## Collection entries
<<<<
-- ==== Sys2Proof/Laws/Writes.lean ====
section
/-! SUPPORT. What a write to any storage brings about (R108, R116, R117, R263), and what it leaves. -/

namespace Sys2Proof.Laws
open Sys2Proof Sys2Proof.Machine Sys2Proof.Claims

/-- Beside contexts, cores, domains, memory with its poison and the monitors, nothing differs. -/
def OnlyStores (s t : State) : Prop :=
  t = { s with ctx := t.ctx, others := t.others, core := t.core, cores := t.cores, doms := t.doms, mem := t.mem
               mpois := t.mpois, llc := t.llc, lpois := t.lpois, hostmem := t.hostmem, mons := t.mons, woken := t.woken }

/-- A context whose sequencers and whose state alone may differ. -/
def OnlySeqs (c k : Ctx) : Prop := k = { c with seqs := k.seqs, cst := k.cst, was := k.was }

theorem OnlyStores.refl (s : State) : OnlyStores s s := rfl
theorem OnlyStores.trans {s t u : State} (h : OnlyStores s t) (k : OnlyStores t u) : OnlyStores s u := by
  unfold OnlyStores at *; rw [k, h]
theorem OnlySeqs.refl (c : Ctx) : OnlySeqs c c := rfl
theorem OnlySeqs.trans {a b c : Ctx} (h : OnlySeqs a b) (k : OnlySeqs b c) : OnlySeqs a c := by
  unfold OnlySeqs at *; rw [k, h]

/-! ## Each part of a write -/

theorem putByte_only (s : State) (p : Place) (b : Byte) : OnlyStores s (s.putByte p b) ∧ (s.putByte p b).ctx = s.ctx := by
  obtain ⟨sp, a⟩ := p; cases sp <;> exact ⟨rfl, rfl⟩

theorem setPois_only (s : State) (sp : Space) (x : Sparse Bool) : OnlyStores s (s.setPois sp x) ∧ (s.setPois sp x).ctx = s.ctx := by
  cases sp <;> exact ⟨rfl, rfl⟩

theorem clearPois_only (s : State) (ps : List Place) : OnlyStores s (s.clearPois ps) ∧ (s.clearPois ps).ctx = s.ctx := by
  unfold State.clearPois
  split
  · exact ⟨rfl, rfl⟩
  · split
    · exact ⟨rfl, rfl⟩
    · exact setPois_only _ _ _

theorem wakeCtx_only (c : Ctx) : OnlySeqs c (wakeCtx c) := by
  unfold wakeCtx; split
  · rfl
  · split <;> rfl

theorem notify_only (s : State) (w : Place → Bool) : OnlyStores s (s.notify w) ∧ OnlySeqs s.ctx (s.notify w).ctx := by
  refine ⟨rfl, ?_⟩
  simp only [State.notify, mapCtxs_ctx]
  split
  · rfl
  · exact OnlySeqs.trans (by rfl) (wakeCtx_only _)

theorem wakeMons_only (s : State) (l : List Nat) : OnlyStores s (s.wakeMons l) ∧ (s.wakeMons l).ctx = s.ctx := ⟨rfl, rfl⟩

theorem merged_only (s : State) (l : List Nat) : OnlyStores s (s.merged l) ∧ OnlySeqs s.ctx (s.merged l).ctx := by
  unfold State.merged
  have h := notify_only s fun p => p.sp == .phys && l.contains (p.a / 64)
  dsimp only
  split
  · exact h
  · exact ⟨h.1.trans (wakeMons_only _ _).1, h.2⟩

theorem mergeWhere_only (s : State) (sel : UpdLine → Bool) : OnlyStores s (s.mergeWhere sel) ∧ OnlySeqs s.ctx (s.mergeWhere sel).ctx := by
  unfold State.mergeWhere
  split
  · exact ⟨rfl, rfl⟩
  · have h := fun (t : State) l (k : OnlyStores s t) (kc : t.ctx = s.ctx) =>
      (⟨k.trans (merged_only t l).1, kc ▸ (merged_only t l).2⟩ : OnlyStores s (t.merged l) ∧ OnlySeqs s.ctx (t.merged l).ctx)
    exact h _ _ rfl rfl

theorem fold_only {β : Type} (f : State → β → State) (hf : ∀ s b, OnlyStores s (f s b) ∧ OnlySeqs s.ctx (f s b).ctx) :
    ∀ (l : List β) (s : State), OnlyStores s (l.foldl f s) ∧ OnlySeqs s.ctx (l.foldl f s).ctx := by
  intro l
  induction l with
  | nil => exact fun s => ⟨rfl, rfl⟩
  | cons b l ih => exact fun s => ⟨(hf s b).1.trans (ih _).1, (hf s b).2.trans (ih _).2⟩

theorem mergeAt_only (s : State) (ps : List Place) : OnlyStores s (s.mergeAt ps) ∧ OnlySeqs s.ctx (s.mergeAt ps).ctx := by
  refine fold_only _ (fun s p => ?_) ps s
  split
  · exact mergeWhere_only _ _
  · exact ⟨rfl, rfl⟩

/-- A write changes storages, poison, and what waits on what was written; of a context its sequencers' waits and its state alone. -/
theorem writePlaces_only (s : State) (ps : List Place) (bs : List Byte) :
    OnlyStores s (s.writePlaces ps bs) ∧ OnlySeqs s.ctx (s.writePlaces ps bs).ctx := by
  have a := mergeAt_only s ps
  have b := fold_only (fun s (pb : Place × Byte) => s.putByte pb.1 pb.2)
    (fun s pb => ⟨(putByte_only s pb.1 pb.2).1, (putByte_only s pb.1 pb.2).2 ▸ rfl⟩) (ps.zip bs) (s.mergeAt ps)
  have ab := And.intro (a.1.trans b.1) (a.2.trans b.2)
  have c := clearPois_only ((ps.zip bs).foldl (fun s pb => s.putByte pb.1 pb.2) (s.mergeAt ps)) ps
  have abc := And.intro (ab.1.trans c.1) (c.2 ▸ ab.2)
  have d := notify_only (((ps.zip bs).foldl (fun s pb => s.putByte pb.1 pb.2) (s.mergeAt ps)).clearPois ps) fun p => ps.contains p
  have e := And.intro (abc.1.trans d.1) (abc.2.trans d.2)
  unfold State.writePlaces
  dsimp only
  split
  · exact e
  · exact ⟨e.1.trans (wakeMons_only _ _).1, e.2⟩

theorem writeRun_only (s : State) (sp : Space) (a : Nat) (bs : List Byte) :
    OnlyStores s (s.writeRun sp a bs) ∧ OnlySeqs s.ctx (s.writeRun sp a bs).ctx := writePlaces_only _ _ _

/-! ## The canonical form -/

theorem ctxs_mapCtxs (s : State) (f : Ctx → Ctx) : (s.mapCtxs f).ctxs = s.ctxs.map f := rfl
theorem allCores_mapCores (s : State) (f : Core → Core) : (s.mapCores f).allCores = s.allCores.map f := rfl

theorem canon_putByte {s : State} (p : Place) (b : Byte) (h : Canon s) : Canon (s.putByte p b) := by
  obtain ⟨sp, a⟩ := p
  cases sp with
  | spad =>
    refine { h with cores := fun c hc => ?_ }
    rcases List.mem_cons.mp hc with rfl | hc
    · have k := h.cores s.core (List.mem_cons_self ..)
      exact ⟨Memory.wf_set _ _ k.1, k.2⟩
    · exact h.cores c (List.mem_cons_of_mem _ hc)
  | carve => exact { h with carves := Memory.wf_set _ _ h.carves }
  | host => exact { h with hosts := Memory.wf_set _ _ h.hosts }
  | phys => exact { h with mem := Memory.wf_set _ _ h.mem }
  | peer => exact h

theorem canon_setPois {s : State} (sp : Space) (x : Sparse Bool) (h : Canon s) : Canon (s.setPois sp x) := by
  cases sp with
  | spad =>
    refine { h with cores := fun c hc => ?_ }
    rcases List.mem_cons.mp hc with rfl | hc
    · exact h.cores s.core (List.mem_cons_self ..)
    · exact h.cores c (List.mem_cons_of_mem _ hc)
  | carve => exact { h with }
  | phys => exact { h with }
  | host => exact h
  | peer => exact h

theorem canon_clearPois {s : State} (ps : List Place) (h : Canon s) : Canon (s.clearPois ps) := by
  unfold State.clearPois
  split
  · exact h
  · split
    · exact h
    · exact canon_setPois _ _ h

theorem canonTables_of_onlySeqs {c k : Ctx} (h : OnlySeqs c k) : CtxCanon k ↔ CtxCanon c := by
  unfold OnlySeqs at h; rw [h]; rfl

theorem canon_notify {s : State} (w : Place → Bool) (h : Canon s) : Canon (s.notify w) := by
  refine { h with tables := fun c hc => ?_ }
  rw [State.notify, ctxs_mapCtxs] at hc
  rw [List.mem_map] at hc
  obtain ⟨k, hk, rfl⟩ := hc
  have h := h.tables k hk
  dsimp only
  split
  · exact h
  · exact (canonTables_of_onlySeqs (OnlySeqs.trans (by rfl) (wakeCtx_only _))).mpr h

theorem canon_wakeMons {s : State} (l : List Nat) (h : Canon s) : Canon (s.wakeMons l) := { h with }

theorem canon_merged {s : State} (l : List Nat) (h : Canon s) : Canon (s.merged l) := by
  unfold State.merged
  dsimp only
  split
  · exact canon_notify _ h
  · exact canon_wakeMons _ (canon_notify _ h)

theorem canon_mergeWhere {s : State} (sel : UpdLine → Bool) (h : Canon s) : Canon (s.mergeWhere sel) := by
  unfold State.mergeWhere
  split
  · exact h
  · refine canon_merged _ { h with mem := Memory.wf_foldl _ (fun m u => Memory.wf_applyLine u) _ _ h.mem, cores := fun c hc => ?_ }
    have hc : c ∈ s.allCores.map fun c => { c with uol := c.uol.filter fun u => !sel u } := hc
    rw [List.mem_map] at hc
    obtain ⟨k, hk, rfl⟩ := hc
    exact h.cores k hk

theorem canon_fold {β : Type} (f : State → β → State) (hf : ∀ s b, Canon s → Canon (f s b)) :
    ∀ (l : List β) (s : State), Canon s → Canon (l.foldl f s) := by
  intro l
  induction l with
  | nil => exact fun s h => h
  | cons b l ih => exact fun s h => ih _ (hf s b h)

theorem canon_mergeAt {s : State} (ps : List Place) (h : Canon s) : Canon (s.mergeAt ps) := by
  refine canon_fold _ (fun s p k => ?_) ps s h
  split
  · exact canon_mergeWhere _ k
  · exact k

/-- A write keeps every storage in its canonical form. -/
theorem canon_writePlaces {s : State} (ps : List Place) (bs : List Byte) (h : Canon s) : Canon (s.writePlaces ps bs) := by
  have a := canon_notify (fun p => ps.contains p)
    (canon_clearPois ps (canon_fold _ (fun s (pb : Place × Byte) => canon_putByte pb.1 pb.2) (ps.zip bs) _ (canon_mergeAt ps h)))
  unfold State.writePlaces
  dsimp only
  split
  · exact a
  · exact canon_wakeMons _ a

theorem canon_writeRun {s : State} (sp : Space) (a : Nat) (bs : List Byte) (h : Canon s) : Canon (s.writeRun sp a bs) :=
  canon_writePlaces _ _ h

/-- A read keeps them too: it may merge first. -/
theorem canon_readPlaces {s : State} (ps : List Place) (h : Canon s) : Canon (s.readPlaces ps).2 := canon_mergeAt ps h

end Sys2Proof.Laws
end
>>>>
## ASSIGNED TASK
From the entries above, print the lines beginning at the one with "nothing differs. -/" and stopping after the one with "may differ. -/", exactly as written and with nothing else.

## REPLY
/-- Beside contexts, cores, domains, memory with its poison and the monitors, nothing differs. -/
def OnlyStores (s t : State) : Prop :=
  t = { s with ctx := t.ctx, others := t.others, core := t.core, cores := t.cores, doms := t.doms, mem := t.mem
               mpois := t.mpois, llc := t.llc, lpois := t.lpois, hostmem := t.hostmem, mons := t.mons, woken := t.woken }

/-- A context whose sequencers and whose state alone may differ. -/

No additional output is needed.